I’m not a programmer so I’m not sure what to do about it. Overall everything else looks wonderful! I attached the example animation to my character and it worked great!

freshSymbols is an array that stores the various phonemes extracted from the text file for processing. It’s supposed to be referenced in the code like this…

freshSymbols[i]

I’m not sure what use-case would result in the line of code you’ve posted. I checked through it and couldn’t find any point where the array access was not being used. Can you give me more details, and can you post the text file you’re trying to process? I suspect there might be some conflict there that might be causing the plug-in to hang.

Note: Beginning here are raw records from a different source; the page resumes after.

/-- R340, R386: CTXCMD with its three operations, refused on any ground of R340 or R386 with ERR and nothing else changed; a destroyed
context loses what waits for it but for its copies, which run to completion, and CTXST.DONE follows when nothing of it remains. What a
reread that changes EPER does to the period under way is the model's choice (log 14). -/
def Obligations.ContextCommands : Prop :=
  (∀ s : State, let d := s.dev; let v := d.arg.v; let vf := d.arg.a; let no := v.toNat % 64; let allowed := (d.hub.fn vf).allot.getLsbD no
    (∃ t, exec .ctxcmdCreate s = .next t ∧ { t with dev := { t.dev with hub := d.hub } } = s ∧
      (v.toNat / 64 % 4 ≠ 1 → t = s) ∧
      (v.toNat / 64 % 4 = 1 →
        ((∀ b, ReadsDescriptor d vf v b → allowed = true → GoodContext b vf → d.hub.ctx? no ≠ none) →
          OnlyFn d.hub t.dev.hub (WithCtxst d.hub vf v true true)) ∧
        ∀ b, ReadsDescriptor d vf v b → allowed = true → GoodContext b vf → d.hub.ctx? no = none →
          OnlyFn d.hub { t.dev.hub with ctxs := d.hub.ctxs } (WithCtxst d.hub vf v false true) ∧
          (∀ n, n ≠ no → t.dev.hub.ctx? n = d.hub.ctx? n) ∧ ∃ c, t.dev.hub.ctx? no = some c ∧ HoldsDescriptor c b (v.toNat / 256 * 256) ∧
            c.no = no ∧ c.events = 0 ∧ c.errors = 0 ∧ c.nextLaunch = 1 ∧ c.perfReq = 0 ∧ c.energy = fieldOf b 0x18 8 ∧ c.quotaOut = false ∧
            c.frwr = BitVec.ofNat 32 (fieldOf b 0x30 4) ∧ c.born = d.cycle ∧ c.period = d.cycle + 1050 * fieldOf b 0x14 4 ∧ c.frecs = [] ∧ c.areas = [] ∧ c.stopBy = none ∧
            c.dying = false)) ∧
    ∃ t, exec .ctxcmdReread s = .next t ∧ { t with dev := { t.dev with hub := d.hub } } = s ∧
      (v.toNat / 64 % 4 ≠ 2 → t = s) ∧
      (v.toNat / 64 % 4 = 2 →
        ((∀ b c, ReadsDescriptor d vf v b → allowed = true → GoodContext b vf → d.hub.ctx? no = some c → c.dying = true) →
          OnlyFn d.hub t.dev.hub (WithCtxst d.hub vf v true true)) ∧
        ∀ b c, ReadsDescriptor d vf v b → allowed = true → GoodContext b vf → d.hub.ctx? no = some c → c.dying = false →
          OnlyFn d.hub { t.dev.hub with ctxs := d.hub.ctxs } (WithCtxst d.hub vf v false true) ∧
          (∀ n, n ≠ no → t.dev.hub.ctx? n = d.hub.ctx? n) ∧ ∃ x, t.dev.hub.ctx? no = some x ∧ HoldsDescriptor x b (v.toNat / 256 * 256) ∧
            { x with desc := c.desc, vf := c.vf, s1root := c.s1root, pasid := c.pasid, classmin := c.classmin, tmb := c.tmb, eper := c.eper
                     eq := c.eq, fring := c.fring, frsz := c.frsz, wqt := c.wqt, savep := c.savep, savesz := c.savesz
                     quotaOut := c.quotaOut, energy := c.energy, period := c.period } = c ∧
            -- periods of another length count from the creation too; a quota disabled stops nothing, one enabled begins whole
            (x.eper = c.eper → x.quotaOut = c.quotaOut ∧ x.energy = c.energy ∧ x.period = c.period) ∧
            (x.eper ≠ c.eper → x.eper = 0 → x.quotaOut = false) ∧
            (x.eper ≠ c.eper → x.eper ≠ 0 → let n := 1050 * x.eper; x.quotaOut = c.quotaOut ∧ (x.energy = if c.eper = 0 then x.eq else c.energy) ∧
              x.period = c.born + ((d.cycle - c.born) / n + 1) * n))) ∧
  (∀ s : State, let d := s.dev; let v := d.arg.v; let vf := d.arg.a; let no := v.toNat % 64; let allowed := (d.hub.fn vf).allot.getLsbD no
    ∃ t, exec .ctxcmdDestroy s = .next t ∧ t.agenda = s.agenda ∧ t.pwr = s.pwr ∧ t.fw = s.fw ∧
      (v.toNat / 64 % 4 ≠ 3 → t = s) ∧
      (v.toNat / 64 % 4 = 3 →
        ((∀ c, d.hub.ctx? no = some c → allowed = true → c.dying = false → c.vf ≠ vf) →
          { t with dev := { t.dev with hub := d.hub } } = s ∧ OnlyFn d.hub t.dev.hub (WithCtxst d.hub vf v true true)) ∧
        ∀ c, d.hub.ctx? no = some c → allowed = true → c.dying = false → c.vf = vf → let e := t.dev; let h := e.hub
          (∃ x, h.ctx? no = some x ∧ { x with dying := c.dying, frecs := c.frecs, areas := c.areas } = c ∧ x.dying = true ∧ x.frecs = [] ∧ x.areas = []) ∧
          (h.fn vf).ctxst = BitVec.ofNat 64 (v.toNat % 256) ∧
          (∀ g ∈ e.groups, g.ctx ≠ no) ∧ (∀ q ∈ h.queues, q.ctx = no → q.fresh = true) ∧ (∀ l ∈ h.launches, l.ctx ≠ no) ∧ (∀ r ∈ h.frecs, r.ctx ≠ no) ∧
          (∀ x ∈ e.arrivals, x.ctx ≠ no) ∧ (∀ x ∈ e.posts, x.ctx ≠ no) ∧ (∀ x ∈ e.handoffs, x.ctx ≠ no) ∧ (∀ x ∈ e.tlbs, x.ctx ≠ no) ∧
          -- where it holds no group and no walk, nothing else changes
          ((∀ g ∈ d.groups, g.ctx ≠ no) → (∀ x ∈ d.saved, x.group.ctx ≠ no) → (∀ k ∈ d.cores, ∀ w, k.walk = some w → w.ctx ≠ no) →
            (∀ x ∈ d.walks, x.eng.ctx ≠ no) →
            { e with tlbs := d.tlbs, arrivals := d.arrivals, posts := d.posts, handoffs := d.handoffs, clusters := d.clusters, hub := d.hub } = d ∧
            e.tlbs = d.tlbs.filter (fun x => x.ctx != no) ∧ e.arrivals = d.arrivals.filter (fun x => x.ctx != no) ∧
            e.posts = d.posts.filter (fun x => x.ctx != no) ∧ e.handoffs = d.handoffs.filter (fun x => x.ctx != no) ∧
            h.queues = d.hub.queues.filter (fun x => x.ctx != no || x.fresh) ∧ h.launches = d.hub.launches.filter (fun x => x.ctx != no) ∧
            (∀ n, n ≠ no → h.ctx? n = d.hub.ctx? n) ∧
            (∀ n, { h.fn n with ctxst := (d.hub.fn n).ctxst, raised := (d.hub.fn n).raised } = d.hub.fn n) ∧
            { h with ctxs := d.hub.ctxs, fns := d.hub.fns, queues := d.hub.queues, launches := d.hub.launches, frecs := d.hub.frecs
                     cases := d.hub.cases } = d.hub ∧
            -- the page requests of its copies go on
            ∀ x ∈ d.hub.cases, ∀ i j k, x.who = .chan i j k → x ∈ h.cases ∧
              ∀ n, ∀ r ∈ (d.hub.fn n).raised, x.ctx = no → r.id ∈ x.waiting → r ∈ (h.fn n).raised))) ∧
  ∀ s : State, let d := s.dev; let no := d.arg.a; ∀ c, d.hub.ctx? no = some c →
    let gone : Prop := (∀ k ∈ d.cores, ∀ x ∈ k.chans, x.ctx = no → x.reqs = []) ∧ (∀ r ∈ d.hub.releases, r.ctx ≠ no) ∧
      (∀ f ∈ d.hub.fns, ∀ r ∈ f.reqs, r.ctx ≠ no) ∧ (∀ g ∈ d.groups, g.ctx ≠ no) ∧ ∀ x ∈ d.saved, x.group.ctx ≠ no
    ∃ t, exec .contextDestroyDone s = .next t ∧ t.agenda = s.agenda ∧ t.pwr = s.pwr ∧ t.fw = s.fw ∧
      (¬(c.dying = true ∧ gone) → t = s) ∧
      (c.dying = true → gone → t.dev.hub.ctx? no = none ∧ (∀ n, n ≠ no → t.dev.hub.ctx? n = d.hub.ctx? n) ∧
        { t.dev with tlbs := d.tlbs, arrivals := d.arrivals, posts := d.posts, handoffs := d.handoffs, clusters := d.clusters
                     cores := d.cores, hub := d.hub } = d ∧
        ∀ n, (t.dev.hub.fn n).ctxst =
          if n = c.vf ∧ (d.hub.fn n).ctxst.toNat % 256 = 3 * 64 + no then (d.hub.fn n).ctxst ||| 256 else (d.hub.fn n).ctxst)

/-- R384 to R386, R389, R390, R392, R403 to R405: writes of S2ROOT and of the register page; accesses of the host and of peers; links; the sensors.
An access that the rules do not allow does nothing. SRC and DETAIL of the last-events entries are the model's choice (log 42). -/
def Obligations.HostAccessesAndLinks : Prop :=
  (∀ s : State, let d := s.dev; let vf := d.arg.a; let held : Prop := 64 ≤ vf ∨ ∃ c ∈ d.hub.ctxs, c.vf = vf
    ∃ t, exec .s2rootWrite s = .next t ∧ { t with dev := { t.dev with hub := d.hub } } = s ∧ (held → t = s) ∧
      (¬held → OnlyFn d.hub t.dev.hub { d.hub.fn vf with s2root := d.arg.v.toNat / 4096 % 2 ^ 36 * 4096 })) ∧
  (∀ s : State, let d := s.dev; let x := d.arg; let v := x.v
    ∃ t, exec .registerWrite s = .next t ∧ t.agenda = s.agenda ∧ t.fw = s.fw ∧
      (x.c ≠ 8 ∨ x.b % 8 ≠ 0 ∨ 64 ≤ x.a ∨ 0x1000 ≤ x.b ∨ (x.a ≠ 0 ∧ 0x200 ≤ x.b) → t = s) ∧
      (x.c = 8 → x.b % 8 = 0 → x.a < 64 →
        (x.a = 0 → ∀ n < 64, x.b = 0xC00 + 8 * n → t = { s with pwr := { s.pwr with plceil := s.pwr.plceil.set n (v.toNat % 8) } }) ∧
        (0x100 ≤ x.b → x.b < 0x180 → t = { s with dev := { d with
          ms := d.ms.poke .outside (0xFE0101000000 + x.a * 0x1000 + x.b) (leBytes 8 v.toNat) } }) ∧
        (x.b = 0x180 → ∃ h, LineRaised d.hub h 4 x.a x.a ∧
          let page := 0xFE0101000000 + x.a * 0x1000
          let answer (st : Nat) : Prop := t = { s with dev := { d with
            hub := h, ms := d.ms.poke .hub (page + 0x140) (d.ms.readSystem (page + 0x100) 2 ++ [BitVec.ofNat 8 st]) } }
          ((d.hub.fn x.a).dbgBusy = true → answer 2) ∧
          ((d.hub.fn x.a).dbgBusy = false → d.monitor x.a = none → answer 3) ∧
          ((d.hub.fn x.a).dbgBusy = false → d.monitor x.a ≠ none →
            ((t.dev.hub.fn x.a).dbgBusy = true ↔ From 1 (fieldOf (d.ms.readSystem (page + 0x100) 1) 0 1) 6))) ∧
        (x.a = 0 → 0x200 ≤ x.b → x.b < 0x280 → t = { s with dev := { d with
          hub := { d.hub with cmdmb := patch d.hub.cmdmb (x.b - 0x200) (leBytes 8 v.toNat) } } }) ∧
        (x.a = 0 → x.b = 0x300 → { t with dev := { t.dev with hub := d.hub } } = s ∧ t.dev.hub.signals.getLsbD 3 = true ∧
          { t.dev.hub with signals := d.hub.signals, cmdmb := d.hub.cmdmb, cmdBusy := d.hub.cmdBusy } = d.hub ∧
          let known : Prop := From 1 (fieldOf d.hub.cmdmb 0 1) 6
          let answer (st : Nat) : Prop := t.dev.hub.cmdBusy = d.hub.cmdBusy ∧ t.dev.hub.cmdmb = patch d.hub.cmdmb 64 (d.hub.cmdmb.take 2 ++ [BitVec.ofNat 8 st])
          (d.hub.cmdBusy = true → answer 2) ∧ (d.hub.cmdBusy = false → ¬known → answer 1) ∧
          (d.hub.cmdBusy = false → known → t.dev.hub.cmdBusy = true ∧ t.dev.hub.cmdmb = d.hub.cmdmb)) ∧
        (x.a = 0 → x.b = 0x610 → t = { s with dev := { d with hub := { d.hub with s2ring := v.toNat / 32 % 2 ^ 43 * 32 } } }) ∧
        (x.a = 0 → x.b = 0x618 → t = { s with dev := { d with hub := { d.hub with
          s2rd := v.extractLsb' 32 24, s2size := if 4 ≤ v.toNat % 256 ∧ v.toNat % 256 ≤ 12 then v.toNat % 256 else d.hub.s2size } } }))) ∧
  (∀ s : State, let d := s.dev; let a := d.arg.a; let b := d.arg.data
    let allowed : Prop := OneTransaction a b.length ∧ (InDevice d.hub a b.length ∨ (0x400000000000 ≤ a ∧ a < 0x800000000000))
    ∃ t, exec .hostWrite s = .next t ∧ (¬allowed → t = s) ∧ (allowed → t = { s with dev := { d with ms := d.ms.poke .outside a b } }) ∧
      (allowed → d.ms.wf = true → ∀ i < b.length, t.dev.ms.availDevice (a + i) = b.getD i 0 ∧
        ∀ k, d.ms.ownGet k (a + i) = none → t.dev.ms.peek k (a + i) = b.getD i 0)) ∧
  (∀ s : State, let d := s.dev; let x := d.arg; let n := if x.flag then 8 else 4; let b := x.data
    ∃ t, exec .peerAccess s = .next t ∧
      (x.b = 1 → let allowed : Prop := (OneTransaction x.a b.length ∧ InDevice d.hub x.a b.length) ∨
          (0x800000000000 ≤ x.a ∧ x.a < 0x800000000000 + 12 * 0x40000000000)
        (allowed → t = { s with dev := { d with ms := d.ms.poke .outside x.a b } }) ∧ (¬allowed → t = s)) ∧
      (x.b = 2 → let allowed : Prop := InDevice d.hub x.a n ∧ x.a % n = 0
        (allowed → t = { s with dev := { d with
          ms := d.ms.poke .outside x.a (leBytes n (atomVal x.flag x.c (BitVec.ofNat 64 (d.ms.atomRead x.a n)) x.v x.w).toNat) } }) ∧
        (¬allowed → t = s)) ∧
      (x.b ≠ 1 → x.b ≠ 2 → t = s)) ∧
  (∀ s : State, ∃ t, exec .linkUp s = .next t ∧ { t with dev := { t.dev with hub := s.dev.hub } } = s ∧
    LinkChanged s.dev.hub t.dev.hub s.dev.arg.a true) ∧
  (∀ s : State, let d := s.dev; let into (a : Nat) : Prop := 0x800000000000 ≤ a ∧ a < 0x800000000000 + 12 * 0x40000000000 ∧
      (a - 0x800000000000) / 0x40000000000 = d.arg.a
    -- `lost`: the atomics under way that the peer has not received, an open choice (log 1); as of one with no translation (R329), they fault
    ∃ (t : State) (lost : List AtomReq), exec .linkDown s = .next t ∧ LinkChanged d.hub t.dev.hub d.arg.a false ∧
      (∀ e, e ∈ t.dev.tlbs ↔ e ∈ d.tlbs ∧ ¬into e.pa) ∧ (∀ r ∈ lost, r ∈ d.fabric ∧ into r.addr) ∧
      (∀ r, r ∈ t.dev.fabric ↔ r ∈ d.fabric ∧ r ∉ lost) ∧
      (lost = [] → { t with dev := { t.dev with hub := d.hub, tlbs := d.tlbs, oracle := d.oracle } } = s) ∧
      { t with dev := { t.dev with hub := d.hub, tlbs := d.tlbs, fabric := d.fabric, fibres := d.fibres, groups := d.groups, saved := d.saved
                                   free := d.free, oracle := d.oracle } } = s ∧
      let hit (f : Fibre) : Prop := f ∈ d.fibres ∧ ∃ r ∈ lost, r.core = f.core ∧ r.slot = f.slot ∧ r.lane = f.lane
      SavedDivided d t.dev hit ∧ ∀ c n l f, d.fibre? c n l = some f → ∃ g, t.dev.fibre? c n l = some g ∧
        (∀ r, lost.find? (fun r => r.core == c && r.slot == n && r.lane == l) = some r →
          let b := { f with pc := r.pc, rec_ := r.rec_, repc := r.repc, lp0 := r.lps.1, lp1 := r.lps.2.1, lp2 := r.lps.2.2 }
          TookTrap d b g 5 0 3 r.va ∧ (f.late = none → ∀ u ∈ g.units, u.stage = 0)) ∧
        (lost.find? (fun r => r.core == c && r.slot == n && r.lane == l) = none → { g with cohort := f.cohort } = f ∧
          ((∀ z, hit z → z.cohort ≠ f.cohort) → g = f))) ∧
  (∀ s : State, ∃ t, exec .temperatureThreshold s = .next t ∧ { t with dev := { t.dev with hub := s.dev.hub } } = s ∧
    LineRaised s.dev.hub t.dev.hub 8 s.dev.arg.a s.dev.arg.b) ∧
  ∀ s : State, ∃ t, exec .uncorrectedError s = .next t ∧ { t with dev := { t.dev with hub := s.dev.hub } } = s ∧
    ∃ m, LineRaised s.dev.hub m 11 s.dev.arg.a s.dev.arg.b ∧ (s.dev.arg.flag = false → t.dev.hub = m) ∧
      (s.dev.arg.flag = true → EventNoted m t.dev.hub 7 0x8000 0xFF (BitVec.ofNat 64 (s.dev.arg.b % 2 ^ 32 + s.dev.arg.a * 2 ^ 32)))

Never mind, I just found out why you didn’t bother to put that little snippet. The BB code for this message board automatically interprets it as “itallic.” Very annoying. Anyway, I would still like to see the text file you’re trying to turn into an animation. It’s possible that it’s feeding in a symbol that the plug-in doesn’t recognize. Also, is there a specific number of times it repeats the stated error? That information could help me narrow down where the bug is occurring.

My mistake, the lines it takes me to is:
processCurves[_targetCat.GetAdjustedBlend(freshSymbols)].AddKey(freshFrame);

and if I comment the first one out then it just takes me to the next one that has that is the same as the first. And only 1 error every time I press Create Animation (the one after you plug in the audio and txt files).

I’m using the example audio and .txt files. Watched the video posted in the 2nd review and did it the same way as them but I just keep getting the error IndexOutOfRangeException: Array index is out of range.